Why we gamble like monkeys
First though, let’s look at what makes some games particularly likely to trigger these effects. Many results in games are based on a skill element, so it makes reasonable sense to bet, for instance, that a top striker like Lionel Messi is more likely to score a goal than a low-scoring defender.
Yet plenty of games contain randomness. For truly random events like roulette or the lottery, there is no force which makes clumps more or less likely to continue. Consider coin tosses: if you have tossed 10 heads in a row your chance of throwing another heads is still 50:50 (although, of course, at the point before you've thrown any, the overall odds of throwing 10 in a row is still minuscule).
The hot hand and gambler’s fallacies both show that we tend to have an unreasonable faith in the non-randomness of the universe, as if we can't quite believe that those coins (or roulette wheels, or playing cards) really are due to the same chances on each flip, spin or deal. It's a result that sometimes makes us sneer at the irrationality of human psychology. But that conclusion may need revising.
Cross-species gambling
An experiment reported by Tommy Blanchard of the University of Rochester in New York State, and colleagues, shows that monkeys playing a gambling game are swayed by the same hot hand bias as humans. Their experiments involved three monkeys controlling a computer display with their eye-movements – indicating their choices by shifting their gaze left or right. In the experiment they were given two options, only one of which delivered a reward. When the correct option was random – the same 50:50 chance as a coin flip – the monkeys still had a tendency to select the previously winning option, as if luck should continue, clumping together in streaks.
The reason the result is so interesting is that monkeys aren't taught probability theory as school. They never learn theories of randomness, or pick up complex ideas about chance events. The monkey's choices must be based on some more primitive instincts about how the world works – they can't be displaying irrational beliefs about probability, because they cannot have false beliefs, in the way humans can, about how luck works. Yet they show the same bias.
What's going on, the researchers argue, is that it’s usually beneficial to behave in this manner. In most of life, chains of success or failure are linked for good reason – some days you really do have your eye on your tennis serve, or everything goes wrong with your car on the same day because the mechanics of the parts are connected.

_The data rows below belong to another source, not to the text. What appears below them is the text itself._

-- ==== Sys2Proof/Machine/Network.lean ====
section
/-! DEFINITION. Ethernet ports, alert sentences, CAN import and raw frames (spec/19 R504 to R520). Register accesses through
these ports stand in `Machine/Access.lean`. -/

namespace Sys2Proof.Machine
open Sys2Proof

/-! ### Port settings (R506, R519) -/

/-- Settings in use: those of the last image applied; before any, 192.168.0.240/24 with Wayfare on port A and B off (R506).
Record layout of section 1 of leg 0x11. -/
def Node.portSet (n : Node) : Bytes :=
  if n.mram.ports.isEmpty then
    leBytes 4 0xC0A800F0 ++ leBytes 4 0 ++ [24#8, 24#8, 1#8, 0#8] ++ leBytes 4 0 ++ leBytes 4 0 ++ List.replicate 16 0#8
      ++ [0xFF#8, 0#8, 0xFF#8, 0#8] ++ List.replicate 24 0#8
  else n.mram.ports

def ethIp (n : Node) (b : Bool) : Nat := u32 n.portSet (if b then 4 else 0)
def ethFlags (n : Node) (b : Bool) : Nat := u8 n.portSet (if b then 11 else 10)

/-- The port is on: I7 runs and it has an address (R505). -/
def ethOn (n : Node) (b : Bool) : Bool := n.up && n.isRun 7 && ethIp n b != 0

/-- An image's port settings are in force; at a COMMIT the running ones stay so until the new image is applied (R506). -/
def Node.netRuns (n : Node) : Bool := n.applied || n.ld.restarting

/-- Before an image is applied only Wayfare is served (R506). -/
def wayfareOn (n : Node) (b : Bool) : Bool := ethOn n b && (ethFlags n b).testBit 0
def modbusOn (n : Node) (b : Bool) : Bool := ethOn n b && (ethFlags n b).testBit 1 && n.netRuns
def alertOn (n : Node) (b : Bool) : Bool := ethOn n b && (ethFlags n b).testBit 2 && n.netRuns

def Node.eth (n : Node) (b : Bool) : EthPort := if b then n.net.ethB else n.net.ethA
def setEth (b : Bool) (x : EthPort) (n : Node) : Node := if b then { n with net.ethB := x } else { n with net.ethA := x }

/-- ETH_LINK_CHANGE: event 127 at each change (R505). -/
def ethLink (b up fd : Bool) (n : Node) : Node :=
  let e := n.eth b
  if !n.isRun 7 || (e.link == up && (e.fd == (fd && up))) then n
  else raiseIf (e.link != up) 127 (setEth b { e with link := up, fd := fd && up } n)

/-- ICMP_ECHO: answered (R504). -/
def icmpEcho (b : Bool) (client : Nat) (n : Node) : Node := if ethOn n b then sendFrame (.icmp b) client [] n else n

/-- MODBUS_IDLE_CLOSE: a connection idle for 60 s closes (R507). -/
def modbusIdle (b : Bool) (client t : Nat) (n : Node) : Node :=
  let e := n.eth b
  setEth b { e with conns := e.conns.filter (fun c => !(c.1 == client && decide (c.2 + 60 * secPer ≤ t))) } n

/-- Idle connections at a scan tick. -/
def modbusTick (n : Node) : Node :=
  let f (e : EthPort) : EthPort := { e with conns := e.conns.filter (fun c => decide (n.now < c.2 + 60 * secPer)) }
  { n with net.ethA := f n.net.ethA, net.ethB := f n.net.ethB }

/-- A request of a client: its connection, opened if fewer than four stand, and the request noted (R507). -/
def modbusConn (b : Bool) (client t : Nat) (n : Node) : Option Node :=
  let e := n.eth b
  if !modbusOn n b then none
  else if e.conns.any (fun c => c.1 == client) then
    some (setEth b { e with conns := e.conns.map (fun c => if c.1 == client then (client, t) else c) } n)
  else if e.conns.length < 4 then some (setEth b { e with conns := e.conns ++ [(client, t)] } n)
  else none

/-- Ports whose settings changed close their sessions and connections (R506). -/
def netApply (n : Node) : Node :=
  let new := (n.dense 0x11 1 0).getD (List.replicate 64 0#8)
  let old := n.portSet
  let changed (b : Bool) : Bool :=
    let o := b2n b
    u32 old (4 * o) != u32 new (4 * o) || u8 old (8 + o) != u8 new (8 + o) || u8 old (10 + o) != u8 new (10 + o)
      || u32 old (12 + 4 * o) != u32 new (12 + 4 * o)
  let n1 : Node := { n with mram.ports := new, wf := n.wf.filter (fun s => !changed s.net),
                            net.alerts := [], net.revs := [], net.alertAt := [], net.callSeen := [], net.lastVal := [] }
  let n2 := if changed false then setEth false { n1.net.ethA with conns := [] } n1 else n1
  if changed true then setEth true { n2.net.ethB with conns := [] } n2 else n2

In these cases, the events reflect an underlying reality, and one you can take advantage of to predict what happens next. An example that works well for the monkeys is food. Finding high-value morsels like ripe food is a chance event, but also one where each instance isn't independent. If you find one fruit on a tree the chances are that you'll find more.
The wider lesson for students of human nature is that we shouldn't be quick to call behaviours irrational. Sure, belief in the hot hand might make you bet wrong on a series of coin flips, or worse, lose a pot of money. But it may be that across the timespan in evolution, thinking that luck comes in clumps turned out to be useful more often than it was harmful.